-- Opening Marker --

-- ==== Sys2Proof/Machine/Vector.lean ====
section
/-! DEFINITION. The vector unit of a Drover core (R183): lanes, arithmetic, conversion, reduction and dot product. -/

namespace Sys2Proof.Machine

open Sys2Proof

/-- Bits of an element of a TYPE (Table 7.3). -/
def vWidth (ty : Nat) : Nat :=
  match ty with
  | 1 | 2 => 16
  | 3 | 4 | 5 => 8
  | _ => 32

/-- The floating-point format of a TYPE; none for INT8 and INT32. -/
def vFmt (ty : Nat) : Option Fmt :=
  match ty with
  | 0 => some fp32 | 1 => some bf16 | 2 => some fp16 | 3 => some e4m3 | 4 => some e5m2
  | _ => none

/-- The elements of a 512-bit vector of a width, lane 0 first. -/
def vLanes (w v : Nat) : List Nat := (List.range (512 / w)).map (fun i => v / 2 ^ (w * i) % 2 ^ w)

/-- Elements packed from lane 0 up. -/
def vPack (w : Nat) (l : List Nat) : Nat := l.foldr (fun x acc => x % 2 ^ w + 2 ^ w * acc) 0

/-- An exact result rounded to a format, ties to even; overflow gives infinity, or NaN where the format has none. -/
def vRound (f : Fmt) (v : Fv) : Nat := f.encode false (f.round upRne v)

/-- Two's complement bits of an integer; overflow wraps (R183). -/
def vWrap (w : Nat) (i : Int) : Nat := (BitVec.ofInt w i).toNat

/-- The smaller of two values; any NaN gives NaN, -0 counts as smaller than +0. -/
def Fv.mini (a b : Fv) : Fv := Fv.neg (Fv.maxi (Fv.neg a) (Fv.neg b))

/-- One lane of vector arithmetic (opcode 0x22); FMA rounds once. -/
def vArith1 (op : VArith) (ty a b c : Nat) : Nat :=
  match vFmt ty with
  | some f =>
    let x := f.decode a
    let y := f.decode b
    let z := f.decode c
    match op with
    | .add => vRound f (Fv.add x y)
    | .sub => vRound f (Fv.add x (Fv.neg y))
    | .mul => vRound f (Fv.mul x y)
    | .fma => vRound f (Fv.add (Fv.mul x y) z)
    | .min => vRound f (Fv.mini x y)
    | .max => vRound f (Fv.maxi x y)
  | none =>
    let w := vWidth ty
    let x := sInt w a
    let y := sInt w b
    match op with
    | .add => vWrap w (x + y)
    | .sub => vWrap w (x - y)
    | .mul => vWrap w (x * y)
    | .fma => vWrap w (x * y + sInt w c)
    | .min => vWrap w (min x y)
    | .max => vWrap w (max x y)

/-- Vector arithmetic over all lanes. -/
def vArith (op : VArith) (ty a b c : Nat) : Nat :=
  let w := vWidth ty
  vPack w ((List.range (512 / w)).map (fun i =>
    let l := fun (v : Nat) => v / 2 ^ (w * i) % 2 ^ w
    vArith1 op ty (l a) (l b) (l c)))

/-- A value rounded to an integer, ties to even; none for infinities and NaN. -/
def Fv.toInt? : Fv → Option Int
  | .fin n m e =>
    let k := (-e).toNat
    let kept := m / 2 ^ k
    let q := if 0 ≤ e then m * 2 ^ e.toNat else if upRne kept (m % 2 ^ k) k then kept + 1 else kept
    some (if n then -(q : Int) else q)
  | _ => none

/-- The exact value of an element of a TYPE. -/
def vVal (ty b : Nat) : Fv :=
  match vFmt ty with
  | some f => f.decode b
  | none => ofInt (sInt (vWidth ty) b)

/-- A value converted to a TYPE; `free` where an infinity or NaN goes to an integer. -/
def vConv (ty free : Nat) (v : Fv) : Nat :=
  match vFmt ty with
  | some f => vRound f v
  | none => ((v.toInt?).map (vWrap (vWidth ty))).getD (free % 2 ^ vWidth ty)

/-- Conversion and broadcast (opcode 0x23) of a vector, or of a general register: 16 lanes on either side; the bits of
the result above them are free (`seed`, log 24). -/
def vConvert (op : VConvert) (ty : Nat) (seed : List Nat) (v : Nat) : Nat :=
  let w := vWidth ty
  let free := fun (i : Nat) => Config.freeOf 160 (i :: seed)
  let lanes := fun (sw : Nat) => (List.range 16).map (fun i => v / 2 ^ (sw * i) % 2 ^ sw)
  let idx := List.range 16
  match op with
  | .fromFp32 =>
    let low := vPack w (((lanes 32).zip idx).map (fun x => vConv ty (free x.2) (fp32.decode x.1)))
    low + 2 ^ (16 * w) * (free 16 % 2 ^ (512 - 16 * w))
  | .toFp32 => vPack 32 ((lanes w).map (fun b => vRound fp32 (vVal ty b)))
  | .toInt32 => vPack 32 (((lanes w).zip idx).map (fun x => vConv 6 (free x.2) (vVal ty x.1)))
  | .broadcast => vPack w (List.replicate (512 / w) (v % 2 ^ w))

/-- Lane reduction and dot product (opcode 0x24): the result stands in lane 0, the other lanes are free (log 24). A sum of
lanes narrower than FP32 is free: its rounding is not stated. A dot product accumulates in FP32 or INT32. -/
def vReduce (op : VReduce) (ty : Nat) (seed : List Nat) (a b : Nat) : Nat :=
  let w := vWidth ty
  let xs := vLanes w a
  let rest := fun (r rw : Nat) => r % 2 ^ rw + 2 ^ rw * (Config.freeOf 161 seed % 2 ^ (512 - rw))
  match op, vFmt ty with
  | .dot, some f =>
    let ps := (xs.zip (vLanes w b)).map (fun y => Fv.mul (f.decode y.1) (f.decode y.2))
    rest (toF32 (sumFree seed ps)) 32
  | .dot, none =>
    let i := ((xs.zip (vLanes w b)).map (fun y => sInt w y.1 * sInt w y.2)).sum
    rest (vWrap 32 i) 32
  | .sum, some f =>
    if ty = 0 then rest (toF32 (sumFree seed (xs.map f.decode))) 32 else rest (Config.freeOf 162 (a :: seed)) w
  | .sum, none => rest (vWrap w ((xs.map (sInt w)).sum)) w
  | .min, some f => rest (vRound f (xs.tail.foldl (fun m y => Fv.mini m (f.decode y)) (f.decode (xs.headD 0)))) w
  | .max, some f => rest (vRound f (xs.tail.foldl (fun m y => Fv.maxi m (f.decode y)) (f.decode (xs.headD 0)))) w
  | .min, none => rest (vWrap w (xs.tail.foldl (fun m y => min m (sInt w y)) (sInt w (xs.headD 0)))) w
  | .max, none => rest (vWrap w (xs.tail.foldl (fun m y => max m (sInt w y)) (sInt w (xs.headD 0)))) w

end Sys2Proof.Machine
end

-- Closing Marker --

* [Exercise objective]: Could you repeat exactly the lines in the listing above from the one with "has none. -/" down to the one with "def vRound (f"? Include both of those lines.

* [Response area]:
/-- An exact result rounded to a format, ties to even; overflow gives infinity, or NaN where the format has none. -/
def vRound (f : Fmt) (v : Fv) : Nat := f.encode false (f.round upRne v)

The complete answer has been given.